Another view argues that the just war tradition can accommodate cyberwar; however there are also some questions to take into consideration. In cyberwar, a cyber tool is just means which is used by military or the government to achieve a certain goal. This fits the just war tradition very well, because the just war tradition does not say much about means used in war. It is more focused on effects and intentions (See Stanford Encyclopedia of Philosophy Online).
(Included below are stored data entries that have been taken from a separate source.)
-- ==== Sys2Proof/Machine/Alu.lean ====
section
/-! DEFINITION. ADD, MUL and CMP (spec/41_alu.md sections 2 to 4). -/

namespace Sys2Proof.Machine

/-- ADD Ra, Rb (R137). -/
def execAdd (a b : Byte) (s : State) : Host.Outcome State Fault Refusal :=
  retire .add s (aluHandler .add a b s)

/-- MUL Ra, Rb (R138). -/
def execMul (a b : Byte) (s : State) : Host.Outcome State Fault Refusal :=
  retire .mul s (aluHandler .multiply a b s)

/-- CMP Ra, Rb (R139). -/
def execCmp (a b : Byte) (s : State) : Host.Outcome State Fault Refusal :=
  retire .cmp s (aluHandler .compare a b s)

end Sys2Proof.Machine
end

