-- ==== Sys2Proof/Machine/Dispatch.lean ====
section
/-!
DEFINITION. One arm per command: its meaning (spec/30_encoding.md R93).
-/
namespace Sys2Proof.Machine

def exec (i : Instr) (s : State) : Host.Outcome State Fault Refusal :=
  match i with
  | .init => Sys2Proof.Machine.execInit s
  | .write d => Sys2Proof.Machine.execWrite d s
  | .writen p => Sys2Proof.Machine.execWriten p s
  | .result => Sys2Proof.Machine.execResult s
  | .initHmac key => Sys2Proof.Machine.execInitHmac key s
  | .resultHmac => Sys2Proof.Machine.execResultHmac s

end Sys2Proof.Machine
end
The example of cyberweapons and the debate around them prove that they are discussed in the same way as any other evolving technology. If agents, effects, and intentions are identified, cyberwar should supposedly apply to the just war tradition similarly to any other types of war. However, cyber means has unique characteristics: ubiquity, uncontrollability of cyberspace and its growing importance in everyday life. These characteristics make cyberwar more dangerous, and therefore it increases the threat in relation to cyberwar.
Another useful concept of war to which cyber is being applied is the concept of war by the Prussian general Carl von Clausewitz. It presents the trinity of war: violence, instrumental role, and political nature (Clausewitz, 1832). Any offensive action which is considered as an act of war has to meet all three elements.
Firstly, any war is violent where the use of force compels the opponent to do the will of the attacker (Ibid., 1). It is lethal and has casualties. Secondly, an act of war has a goal which may be achieved in the end of the war (or failed to achieve in case the attacker is defeated). The end of war, in this sense, happens when the opponent surrenders or cannot sustain any more damage. The third element represents political character. As Clausewitz puts it, “war is a mere continuation of politics by other means” (Ibid., p. 29). A state has a will that it wants to enforce on another (or other) states through the use of force. When applying this model to cyber, there are some complications.
Cyber activities may be effective without violence and do not need to be instrumental to work. According to Rid, even if they have any political motivation, they are likely to be interested in avoiding attribution for some period of time. That is why, he highlights, cybercrime has been thriving and was more successful that acts of war (Rid, 2012, p.16). However, in all three aspects, the use of force is essential.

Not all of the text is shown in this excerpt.